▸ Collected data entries

-- ==== Sys2Proof/Machine/Management.lean ====
section
/-! DEFINITION. The commands of the Management Unit (chapter 10) and those it carries to other blocks. Each row is the
event in which MU takes the oldest frame of the Management queue, where that frame is this row's request (assumption
23). -/

namespace Sys2Proof.Machine

/-- What carrying out a request comes to: the state it leaves, the status, the data, and whether the reply is the one
after which a RESTART runs. -/
structure Carried where
  state : State
  status : Status
  data : List Byte
  restart : Bool
deriving DecidableEq, Repr

/-- Carried out, with data. -/
def doneWith (data : List Byte) (s : State) : Carried :=
  { state := s, status := .done, data := data, restart := false }

/-- Carried out, without data. -/
def done (s : State) : Carried :=
  doneWith [] s

/-- Refused with a status: nothing changes. -/
def refuse (status : Status) (s : State) : Carried :=
  { state := s, status := status, data := [], restart := false }

/-- A table entry that failed its checks is named (R164). -/
def badTable (id : TableId) (n : Nat) (s : State) : Carried :=
  { state := s, status := .badTable, data := byte1 (tableNo id) ++ byte1 n, restart := false }

/-- Whether MU can take a request now (R165). -/
def mayTake (s : State) : Bool :=
  decide (s.up.replyQ.length < replyCapacity) && !s.mu.restartPending

/-- Whether a status counts in MU_BAD_REQUESTS (R165). -/
def isBadRequest (status : Status) : Bool :=
  match status with
  | .unknownCommand | .badArgument => true
  | .done | .refusedState | .badTable | .busyCommit => false

/-- An MU statistics counter one up. -/
def countManagement (i : Fin 4) (s : State) : State :=
  { s with mu := { s.mu with stats := bumpAt i s.mu.stats } }

/-- The reply is placed at the tail of the Reply queue and the statistics counted; the upstream transmitter starts if
it can (R165, R161, assumption 14). -/
def reply (tag : Byte) (seq : BitVec 4) (r : Carried) : State :=
  let s := r.state
  let item : Reply := { payload := replyPayload tag seq r.status r.data, restart := r.restart }
  let s := countManagement Stat.muCommands { s with up := { s.up with replyQ := s.up.replyQ ++ [item] } }
  upStart (if isBadRequest r.status then countManagement Stat.muBadRequests s else s)

/-- MU takes the oldest request, if it can and if it is one this row is about; `carry` carries it out, or is none where
the request is another row's (R165). -/
def takeRequest (carry : Request → Option (State → Carried)) (s : State) : State :=
  match s.up.mgmtQ with
  | [] => s
  | f :: rest =>
    match mayTake s, carry (parseRequest f) with
    | true, some run => reply (requestTag f) f.seq (run { s with up := { s.up with mgmtQ := rest } })
    | true, none | false, _ => s

/-- A row that is about one command. -/
def forCommand (c : Command) (run : List Byte → State → Carried) (r : Request) : Option (State → Carried) :=
  match r with
  | .command c' args => if c' = c then some (run args) else none
  | .bad _ => none

/-- The event of taking a request for one command. -/
def takeCommand (c : Command) (run : List Byte → State → Carried) (s : State) :
    Host.Outcome State Fault Refusal :=
  running s (takeRequest (forCommand c run))

/-- A request that cannot be carried out for its form (R164). -/
def carryMalformed (r : Request) : Option (State → Carried) :=
  match r with
  | .bad status => some (refuse status)
  | .command _ _ => none

/-- MALFORMED_REQUEST (R164). -/
def execMalformedRequest (s : State) : Host.Outcome State Fault Refusal :=
  running s (takeRequest carryMalformed)

/-! ## Reading commands -/

/-- READ_INFO carried out (R166). -/
def carryReadInfo (_ : List Byte) (s : State) : Carried :=
  doneWith (infoData s.mu) s

/-- READ_INFO (R166). -/
def execReadInfo (s : State) : Host.Outcome State Fault Refusal :=
  takeCommand .readInfo carryReadInfo s

/-- READ_STATE carried out (R167). -/
def carryReadState (args : List Byte) (s : State) : Carried :=
  match stateData (u8 args 0) s with
  | some d => doneWith d s
  | none => refuse .badArgument s

/-- READ_STATE (R167). -/
def execReadState (s : State) : Host.Outcome State Fault Refusal :=
  takeCommand .readState carryReadState s

/-- READ_TRACKS carried out (R59). -/
def carryReadTracks (args : List Byte) (s : State) : Carried :=
  let n := u8 args 0
  if h : n < 24 then doneWith (tracksData s.now s.tu ⟨n, h⟩) s else refuse .badArgument s

/-- READ_TRACKS (R59). -/
def execReadTracks (s : State) : Host.Outcome State Fault Refusal :=
  takeCommand .readTracks carryReadTracks s

/-- A slot address of a request. -/
def slotOf (n : Nat) : Option Slot :=
  if h : n < 4 then some ⟨n, h⟩ else none

/-- READ_MODULES carried out (R121). -/
def carryReadModules (args : List Byte) (s : State) : Carried :=
  match linkOf (u8 args 0), slotOf (u8 args 1) with
  | some l, some k => doneWith (modulesData (moduleEntry s l k) (s.links.get l) k s.mu.isolation) s
  | some _, none | none, _ => refuse .badArgument s

/-- READ_MODULES (R121). -/
def execReadModules (s : State) : Host.Outcome State Fault Refusal :=
  takeCommand .readModules carryReadModules s

/-- READ_CONDITIONS carried out (R148). -/
def carryReadConditions (args : List Byte) (s : State) : Carried :=
  let first := u8 args 0
  let count := u8 args 1
  if natWithin 1 3 count && decide (first ≤ 15) && decide (first + count ≤ 16) then
    doneWith (conditionsData s.now s.cm first count) s
  else refuse .badArgument s

/-- READ_CONDITIONS (R148). -/
def execReadConditions (s : State) : Host.Outcome State Fault Refusal :=
  takeCommand .readConditions carryReadConditions s

/-- READ_STATISTICS carried out (R168). -/
def carryReadStatistics (args : List Byte) (s : State) : Carried :=
  let first := u8 args 1
  let count := u8 args 2
  match groupOf (u8 args 0), boolOf (u8 args 3) with
  | some g, some clear =>
    if natWithin 1 12 count && decide (first + count ≤ (groupCells g s).length) then
      doneWith (statisticsData g first count s) (if clear then clearGroup g first count s else s)
    else refuse .badArgument s
  | some _, none | none, _ => refuse .badArgument s

/-- READ_STATISTICS (R168). -/
def execReadStatistics (s : State) : Host.Outcome State Fault Refusal :=
  takeCommand .readStatistics carryReadStatistics s

/-- Whether a run of entries is one that a LOAD_TABLE or READ_TABLE may name (R171, R172). -/
def rangeOk (id : TableId) (first count : Nat) : Bool :=
  natWithin 1 (entriesPerFrame id) count && decide (first + count ≤ entryCount id)

/-- READ_TABLE carried out on a copy (R172). -/
def readCopy (id : TableId) (staged : Bool) (first count : Nat) (s : State) : Carried :=
  if staged then
    if isStaged s.mu.staged id then doneWith (tableData id first count (overlay s.mu.staged s.mu.tables)) s
    else refuse .refusedState s
  else doneWith (tableData id first count s.mu.tables) s

/-- READ_TABLE carried out (R172). -/
def carryReadTable (args : List Byte) (s : State) : Carried :=
  let first := u8 args 2
  let count := u8 args 3
  match tableOf (u8 args 0), boolOf (u8 args 1) with
  | some id, some staged => if rangeOk id first count then readCopy id staged first count s else refuse .badArgument s
  | some _, none | none, _ => refuse .badArgument s

/-- READ_TABLE (R172). -/
def execReadTable (s : State) : Host.Outcome State Fault Refusal :=
  takeCommand .readTable carryReadTable s
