-- ==== Sys2Proof/Machine/Scene.lean ====
section
/-! DEFINITION. The commands of the Scene Assembler (chapter 2). -/

namespace Sys2Proof.Machine

/-- A scene statistics counter one up. -/
def countScene (i : Fin 11) (s : State) : State :=
  { s with sa := { s.sa with stats := bumpAt i s.sa.stats } }

/-- The scene in progress, if there is one, is torn (R30). -/
def tearScene (s : State) : State :=
  match s.sa.progress with
  | none => s
  | some _ =>
    sendEvent .sceneTorn (countScene Stat.scenesTorn
      { s with sa := { s.sa with progress := none, buffer := [] } })

/-- A scene opened by a frame with index 0 (R25). -/
def openScene (number : Byte) (sa : Sa) : Sa :=
  { sa with
    progress := some { number := number, expected := 1, kept := 0, overflow := 0, truncated := false }
    buffer := [] }

/-- Whether a report of the same id and class stands in the buffer (R27). -/
def inBuffer (r : Report) (buffer : List Report) : Bool :=
  buffer.any fun b => decide (b.id = r.id) && decide (b.cls = r.cls)

/-- SA takes one report of a frame (R24, R27). -/
def takeReport (sa : Sa) (r : Option Report) : Sa :=
  match r, sa.progress with
  | none, _ => { sa with stats := bumpAt Stat.reportsInvalid sa.stats }
  | some _, none => sa
  | some r, some p =>
    if inBuffer r sa.buffer then { sa with stats := bumpAt Stat.reportsDuplicate sa.stats }
    else if sa.buffer.length < bufferCapacity then
      { sa with buffer := sa.buffer ++ [r], progress := some { p with kept := p.kept + 1 } }
    else
      { sa with
        progress := some { p with overflow := p.overflow + 1, truncated := true }
        stats := bumpAt Stat.reportsOverflow sa.stats }

/-- Whether a complete scene's number leaves a gap after the last complete one (R32). -/
def sceneGap (last : Option Byte) (number : Byte) : Bool :=
  match last with
  | none => false
  | some n => decide (number ≠ n + 1)

/-- The perception-stale flag is cleared by a complete scene (R28). -/
def clearStale (s : State) : State :=
  if s.sa.stale then
    sendLevel .perceptionStale none false { s with sa := { s.sa with stale := false } }
  else s

/-- The statistics of a complete scene (R28, R32). -/
def completeStats (p : SceneProgress) (sa : Sa) : Row 11 Nat :=
  let stats := bumpAt Stat.scenesTaken sa.stats
  let stats := if p.truncated then bumpAt Stat.scenesTruncated stats else stats
  if sceneGap sa.lastScene p.number then bumpAt Stat.sceneGaps stats else stats

/-- A complete scene (R28): counted, the scene timer restarted, the stale flag cleared, and the scene handed to TU
(R29). -/
def completeScene (p : SceneProgress) (s : State) : State :=
  let scene : Scene := { number := p.number, reports := s.sa.buffer, truncated := p.truncated }
  let s := { s with sa := { s.sa with
    stats := completeStats p s.sa, lastScene := some p.number
    timer := startTimer s.now s.mu.tables.link.sceneTimeout
    progress := none, buffer := [], handover := true } }
  let s := clearStale s
  { s with mail := { s.mail with toTu := s.mail.toTu ++ [.scene scene] } }

/-- The count check of a LAST frame (R28). -/
def countCheck (announced : Nat) (s : State) : State :=
  match s.sa.progress with
  | none => s
  | some p => if p.kept + p.overflow = announced then completeScene p s else tearScene s

/-- The reports of a frame that belongs to the scene in progress are taken, and LAST goes on to the count check (R22). -/
def takeReports (f : ObjectFrame) (s : State) : State :=
  let s := { s with sa := f.reports.foldl takeReport s.sa }
  if f.last then countCheck f.announced s else s

/-- A well-formed frame is placed in a scene, or tears or is discarded (R25, R26). -/
def placeFrame (f : ObjectFrame) (s : State) : State :=
  if f.index = 0 then
    let s := tearScene s
    takeReports f { s with sa := openScene f.number s.sa }
  else
    match s.sa.progress with
    | none => countScene Stat.objFramesOrphan s
    | some p =>
      if decide (p.number = f.number) && decide (p.expected = f.index) then
        takeReports f { s with sa := { s.sa with progress := some { p with expected := p.expected + 1 } } }
      else countScene Stat.objFramesOrphan (tearScene s)

/-- SA takes the oldest frame of the Object queue (R22, R23). -/
def takeObjectFrame (s : State) : State :=
  match s.up.objectQ with
  | [] => s
  | f :: rest =>
    let s := { s with up := { s.up with objectQ := rest } }
    match parseObject f.payload with
    | none => tearScene (countScene Stat.objFramesMalformed s)
    | some o => placeFrame o (countScene Stat.objFramesTaken s)

/-- OBJECT_FRAME_TAKE (R22): not while a scene waits for the Track Unit. -/
def execObjectFrameTake (s : State) : Host.Outcome State Fault Refusal :=
  whenever (!s.sa.handover) s takeObjectFrame

/-- The scene timer expires (R31). -/
def expireSceneTimer (s : State) : State :=
  let s := { s with sa := { s.sa with
    timer := none, stale := true, stats := bumpAt Stat.sceneTimeouts s.sa.stats } }
  let s := sendLevel .perceptionStale none true s
  { s with mail := { s.mail with toTu := s.mail.toTu ++ [.aging] } }

/-- SCENE_TIMER_EXPIRY (R31). -/
def execSceneTimerExpiry (s : State) : Host.Outcome State Fault Refusal :=
  whenever (due s.now s.sa.timer) s expireSceneTimer

/-- SA takes a tear from outside (R33). -/
def takeTear (cause : TearCause) (s : State) : State :=
  tearScene { s with mail := { s.mail with tears := s.mail.tears.erase cause } }

/-- EXTERNAL_SCENE_TEAR (R33). -/
def execExternalSceneTear (cause : TearCause) (s : State) : Host.Outcome State Fault Refusal :=
  whenever (s.mail.tears.contains cause) s (takeTear cause)

end Sys2Proof.Machine
end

▸ How to complete this task
Take the line above containing "def takeReports (f", the line containing "(R25, R26). -/", and all lines in between, and copy them exactly without anything else.

▸ Written response
def takeReports (f : ObjectFrame) (s : State) : State :=
  let s := { s with sa := f.reports.foldl takeReport s.sa }
  if f.last then countCheck f.announced s else s

/-- A well-formed frame is placed in a scene, or tears or is discarded (R25, R26). -/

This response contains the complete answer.